# OK, I want to buy Roamio but have ?



## kendawg (Mar 27, 2014)

Hi, I have Verison Fios, and i'm sick and tired of the 2 tuner DVR, I need more tunners baby!!!

So I'm looking to 86 the Verizon dvr and get a Roamio. But wanted to check with the forum to see if there are any issue's/problems I will have to worry about?

My fios is MOCA, so from what I read, I just unhook the coax from my existing DVR and hook to the tivo and I'm gtg, but I do need to order Cable card from version first of course. 

Any issues with using Netflix on the tivo? 
I assume I would loose access to the on-demand content from verizon correct?

How is the Roamio working with you other people on version fios? any issues?

No issues using all six tuners on VZ fios? 

btw I live in NJ if that matters...

thanks.

Any help you all can give would help alot, want to make sure I'm doing the right thing before I spend the $$$ on a tivo.


----------



## zubinh (Jun 7, 2004)

I live on Long Island and have a Roamio with a Mini on Fios with MOCA. I absolutely love it. Everything works flawlessly. You will recoup the cost of the Tivo equipment within 3 years and then save money every month thereafter. I cant tell you what a convenience it is to download shows to my iphone and watch them on the commute to/from work. 

I have two suggestions for you: 1. Unless you use Netflix only, I would skip using the Roamio as a streaming box and get a Roku 3. You can plug the Roku3 into the Roamio via ethernet...it works FAST. 2. Buy the Roamio from Best Buy (no I'm not a shareholder!) I just value the 4 year warranty they offer and the ease of exchange if anything ever goes wrong. 

Good Luck.


----------



## tarheelblue32 (Jan 13, 2014)

I don't have FIOS, but from what other people have reported, TiVo seems to work better on FIOS than on any other video service provider. With the MoCA built into the FIOS router, it is certainly the easiest setup of any provider. I don't anticipate you'll have very many problems setting it up.


----------



## markjrenna (Mar 23, 2006)

On the fence myself. Vz is coming out with this to some areas currently and to all areas by summer.

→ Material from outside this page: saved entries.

/-- A frame that starts inside window `d`. -/
def rxInside (p d : Nat) (x : Slot) (f : HubRx) (s : State) : State :=
  let second := s.hub.used.any (fun e => decide (e.1 = d))
  let j := rxJudge x second f
  let delta := f.start - (x.offset : Int)
  let near := decide (-500 ≤ delta ∧ delta ≤ 500)
  let s := modPort p (fun (y : HubPort) => { y with lastRx := delta }) s
  let s := if second then s
    else { s with hub := { s.hub with used := s.hub.used ++ [(d, decide (j = .accepted), near)] } }
  match j with
  | .trunc => hubViolation 0 0x2601 p d countTrunc s
  | .oversize => hubViolation 3 0x2604 p d countOver s
  | .fcs =>
    modPort p (fun (y : HubPort) => { y with fcs := satInc 65535 y.fcs }) (raiseHubRate 5 0x2606 p d s)
  | .accepted =>
    if (s.hubPort p).blocked then s
    else
      let s := modPort p (fun (y : HubPort) => { y with frames := (y.frames + 1) % 2 ^ 32 }) s
      { s with hub := { s.hub with rx := s.hub.rx ++ [(d, f.body)] } }

/-- HUB_FRAME_RECEIVE (R238): on a port in service only. -/
def opHubFrameReceive (p : Nat) (f : HubRx) (s : State) : State :=
  if !(inService s p && s.cyc.begun) then s
  else
    match (rxWindows s p).find? (fun e => decide (e.2.opens ≤ f.start ∧ f.start < e.2.closes)) with
    | some (d, x) => rxInside p d x f s
    | none =>
      match (rxWindows s p).find? (fun e => decide (f.start < e.2.opens ∧ e.2.opens ≤ f.stop)) with
      | some (d, _) => hubViolation 1 0x2602 p d countEarly s
      | none => hubViolation 2 0x2603 p 65535 countBabble s

/-- The messages of a hub frame's body (13 R291): VERSION 1, KIND 0x40, PAYLOAD_LEN and the run. -/
def hubMessages (b : List Byte) : List (List Byte) :=
  if beAt b 0 1 = 1 ∧ beAt b 1 1 = 0x40 then
    let p := slice b 4 (Nat.min (beAt b 2 2) (b.length - 4))
    messageRun p.length p
  else []

/-- Accepted frames of the RX buffers chosen by `p` are handed to the offload (R235, R242). -/
def hubHandOver (p : Nat → Bool) (s : State) : State :=
  let rx := s.hub.rx
  forAll (rx.filter (fun e => p e.1))
    (fun e s => match slotDesc s e.1 with
      | some x => emit (.outcome 6 x.port 0) (glumeOffer 2 x.port (hubMessages e.2) s)
      | none => s)
    { s with hub := { s.hub with rx := rx.filter (fun e => !p e.1) } }

/-- HUB_RX_WINDOW_CLOSE (R235): the accepted frame goes to the offload, which judges its messages (GLUME_MESSAGE_RECEIVE). -/
def opHubRxWindowClose (d : Nat) (s : State) : State :=
  match slotDesc s d with
  | none => s
  | some x =>
    if afterT0 s (x.offset + x.length + 1000) then hubHandOver (fun e => decide (e = d)) s else s

/-- A cycle of blocked port `p` was clean (R241). -/
def portClean (s : State) (p : Nat) : Bool :=
  !(s.hubPort p).violNow &&
    (rxWindows s p).all (fun w => s.hub.used.any (fun e => decide (e.1 = w.1) && e.2.1 && e.2.2))

/-- Port `p` at a boundary (R239, R241). -/
def portBoundary (s : State) (p : Nat) (x : HubPort) : HubPort :=
  if !x.en then { x with violNow := false }
  else if x.blocked then { x with violNow := false, clean := if portClean s p then satInc 8 x.clean else 0 }
  else { x with violNow := false, consec := if x.violNow || hubGraced s then x.consec else 0 }

/-- The hub at a boundary: judged with the mode that ends. -/
def hubBoundary (s : State) : State :=
  let h := s.hub
  { s with hub := { h with
      ports := mapIdxFrom 0 (fun p x => portBoundary s p x) h.ports,
      graceNew := false,
      graceDue := !h.graceNew && (h.graceDue || decide (h.grace = 1)),
      grace := if h.graceNew then 2 else if h.grace = 2 then 1 else h.grace,
      did := [], used := [], tx := [] } }

/-- A time step (within a cycle) or a mode switch (at the boundary) grants grace for the 2 cycles that follow (R240). -/
def hubGrace (within : Bool) (s : State) : State :=
  if within then { s with hub := { s.hub with graceNew := true } }
  else { s with hub := { s.hub with grace := 2, graceNew := false, graceDue := false } }

/-- GUARDIAN_GRACE_END (R240). -/
def opGuardianGraceEnd (s : State) : State :=
  if s.hub.graceDue then { s with hub := { s.hub with grace := 0, graceDue := false } } else s

/-- PORT_REOPEN (R241). -/
def opPortReopen (p : Nat) (s : State) : State :=
  if (s.hubPort p).blocked ∧ (s.hubPort p).clean = 8 then
    event 0x2610 p 0 0 (modPort p (fun (x : HubPort) => { x with blocked := false, consec := 0, clean := 0 }) s)
  else s

/-! ## Enables and links -/

/-- The port's enable written (R242): at its fall an accepted frame drains to the offload at once, and what is committed for
its transmit slots is aborted. -/
def portSetEn (p : Nat) (v : Bool) (s : State) : State :=
  let x := s.hubPort p
  let en := enableAfter x.en x.active v
  let s := modPort p (fun (y : HubPort) => { y with en := en, active := y.active || en }) s
  if x.en && !en then
    let mine := s.hub.tx.filter (fun e => decide ((nth s.img.hubBufs e.1 (0, 0)).2 = p))
    let s := hubHandOver (fun d => (slotDesc s d).any (fun y => decide (y.port = p))) s
    let s := forAll mine (fun _ s => emit (.outcome 6 p 1) s) s
    hubLost p { s with hub := { s.hub with tx := s.hub.tx.filter (fun e => (nth s.img.hubBufs e.1 (0, 0)).2 ≠ p) } }
  else s

/-- HUB_PORT_ENABLE_WRITE (R242): by the voter of a TRIAD-mode triad or the security engine, on a port of HUB_PORTS. -/
def opHubPortEnableWrite (init p : Nat) (v : Word) (s : State) : State :=
  if (init = secId || isVoter s init) && hubUsed s p then portSetEn p (bitOf v 0) s else s

/-- Boot code enables the ports of HUB_PORTS at hand-over. -/
def hubStart (s : State) : State :=
  forAll (List.range 8) (fun p s => if hubUsed s p then portSetEn p true s else s) s

/-- HUB_LINK_CHANGE (R247). -/
def opHubLinkChange (p : Nat) (up : Bool) (s : State) : State :=
  if !s.mod.mode.released then s
  else
    let was := (s.hubPort p).link
    let s := modPort p (fun (x : HubPort) => { x with link := up }) s
    if was && !up then hubLost p (raiseHub 6 0x2607 p s) else s

/-- The hub sends and hands over nothing more of what it holds: each item is aborted with outcome `code` (01 R37, R41). -/
def hubHalt (code : Nat) (s : State) : State :=
  let tx := s.hub.tx.map (fun e => (nth s.img.hubBufs e.1 (0, 0)).2)
  let rx := s.hub.rx.filterMap (fun e => (slotDesc s e.1).map (fun x => x.port))
  forAll (tx ++ rx) (fun p s => emit (.outcome 6 p code) s) { s with hub := { s.hub with tx := [], rx := [] } }

/-! ## Registers -/

/-- Mask of the ports with a property. -/
def portMask (f : Nat → Bool) : Nat := maskOf ((List.range 8).map f)

/-- Reads of the HUB window but for the quartet and the LK registers. -/
def hubRead (s : State) (o : Nat) : Word :=
  if o = 0 then
    place (portMask (fun p => (s.hubPort p).blocked)) 23 16 |||
      place (portMask (fun p => inService s p && !(s.hubPort p).blocked)) 15 8 |||
      place (portMask (fun p => (s.hubPort p).link)) 7 0
  else if 0x100 ≤ o ∧ o < 0x200 then
    let p := (o - 0x100) / 32
    let x := s.hubPort p
    match o % 32 with
    | 0 => placeB x.active 1 ||| placeB x.en 0
    | 4 => place s.hub.grace 13 12 ||| place x.clean 11 8 ||| place x.consec 5 4 ||| place (portState s p) 2 0
    | 8 => place x.early 31 16 ||| place x.trunc 15 0
    | 12 => place x.oversize 31 16 ||| place x.babble 15 0
    | 16 => w32 x.frames
    | 20 => place x.fcs 31 16 ||| place x.blocks 15 0
    | 24 => sword x.lastRx
    | _ => 0
  else 0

http://www.dslreports.com/forum/r29119552-DVR-All-Things-VMS

Not sure what I want to do myself.


----------



## markjrenna (Mar 23, 2006)

Can I do this at the Mini as well?



zubinh said:


> ...You can plug the Roku3 into the Roamio via ethernet...it works FAST.


----------



## HenryFarpolo (Dec 1, 2008)

TIVO works great with Verizon FIOS. You do lose on-demand, but have access to Netflix and Amazon Instant and also YouTube and AOL On.

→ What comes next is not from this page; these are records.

-- ==== Sys2Proof/Machine/Pair.lean ====
section
/-! DEFINITION. The active and standby pair (12): the interlock, reports and shadows, settling roles, check scans, takeover
and planned switchover, fencing, and the PAIR registers. A received frame's operand is its body (R206). -/

namespace Sys2Proof.Machine

/-- Kernel STATE (09 R209). -/
def kernelState (s : State) : Nat :=
  match s.mod.mode with
  | .run => 1 | .brace => 1 | .hold => 2 | .safe => 3 | .shutdown => 4
  | _ => 0

/-- PAIR_ERR_INFO without its flags. -/
def pairInfo (bit hub : Nat) : Word := place hub 31 16 ||| place bit 7 4

/-- A pair error with one record per occurrence (R285). -/
def raisePair (bit code hub : Nat) (d0 d1 : Word) (s : State) : State :=
  event code 0 d0 d1 (errPair bit (pairInfo bit hub) s)

/-! ## The pair record and the reign (R279) -/

/-- REIGN of the stored record, where a copy is valid. -/
def pairRecord (s : State) : Option Nat :=
  match slotBest (slot64 s 0x100 4) (slot64 s 0x140 4) with
  | some i => some (leAt (s.mem.mramGet (0x100 + 0x40 * i) 64) 0 4)
  | none => none

/-- The module's reign is set and written. -/
def setReign (r : Nat) (s : State) : State :=
  let n := slotNext (slot64 s 0x100 4) (slot64 s 0x140 4)
  let s := { s with pair := { s.pair with reign := r % 2 ^ 32 } }
  mramWrite (0x100 + 0x40 * n.1) (sealed64 (le 4 r ++ le 4 n.2 ++ zeros 52)) s

/-- A partner reign seen (R279): one higher than its own is taken as its own, but not by an ACTIVE module (R280). -/
def reignSeen (r : Nat) (s : State) : State :=
  let s := { s with pair := { s.pair with partnerReign := Nat.max s.pair.partnerReign r } }
  if s.pair.role ≠ 1 ∧ s.pair.reign < r then setReign r s else s

/-! ## Report fields (R269) -/

/-- ROLE of a report. -/
def repRole (b : List Byte) : Nat := beAt b 2 1 % 4
/-- Bit `i` of the ROLE byte. -/
def repBit (b : List Byte) (i : Nat) : Bool := (nth b 2 0).getLsbD i
/-- STATE. -/
def repState (b : List Byte) : Nat := beAt b 3 1 % 16
/-- REIGN. -/
def repReign (b : List Byte) : Nat := beAt b 4 4
/-- CYCLE. -/
def repCycle (b : List Byte) : Nat := beAt b 8 8
/-- TAKE_CYCLE. -/
def repTake (b : List Byte) : Nat := beAt b 16 4
/-- PROGRAM_ID. -/
def repProg (b : List Byte) : Nat := beAt b 20 8
/-- HUB_ID. -/
def repHub (b : List Byte) : Nat := beAt b 28 2
/-- VEHICLE_ID. -/
def repVehicle (b : List Byte) : Nat := beAt b 30 4
/-- SHADOW_BLOCKS. -/
def repBlocks (b : List Byte) : Nat := beAt b 36 2
/-- SHADOW_CHECK. -/
def repCheck (b : List Byte) : Nat := beAt b 40 4
/-- AWN_SIG. -/
def repSig (b : List Byte) : Nat := beAt b 44 8
/-- SCAN_TIME. -/
def repTime (b : List Byte) : Nat := beAt b 52 8

/-- The last valid report; zeros before one. -/
def lastReport (s : State) : List Byte := s.pair.report.getD (zeros 64)

/-- PROGRAM_ID of this module. -/
def ownProgram (s : State) : Nat := (awnProg s).id

/-- A triad runs Safety or Control tasks and is not at VOTING_2OO3. -/
def triadUnfit (s : State) (t : Nat) : Bool := runsSafety s t && decide ((s.tri t).state ≠ 1)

The six tuners work fine as I find out each Sunday night when I am recording six shows and also watching a pre-recorded show.

Once you get over the initial $$ outlay, you wil be very happy with TIVO.

In the interest of full disclosure, if you are not aware, Verizon is on the verge of introducing Verizon Media Server (VMS), which also offers six tuners and client boxes similar to the TIVO MINI.


----------



## tatergator1 (Mar 27, 2008)

markjrenna said:


> Can I do this at the Mini as well?


No, only the Roamio Plus/Pro will bridge the Ethernet port to the MoCA network.


----------



## MrDell (Jul 8, 2012)

HenryFarpolo said:


> In the interest of full disclosure, if you are not aware, Verizon is on the verge of introducing Verizon Media Server (VMS), which also offers six tuners and client boxes similar to the TIVO MINI.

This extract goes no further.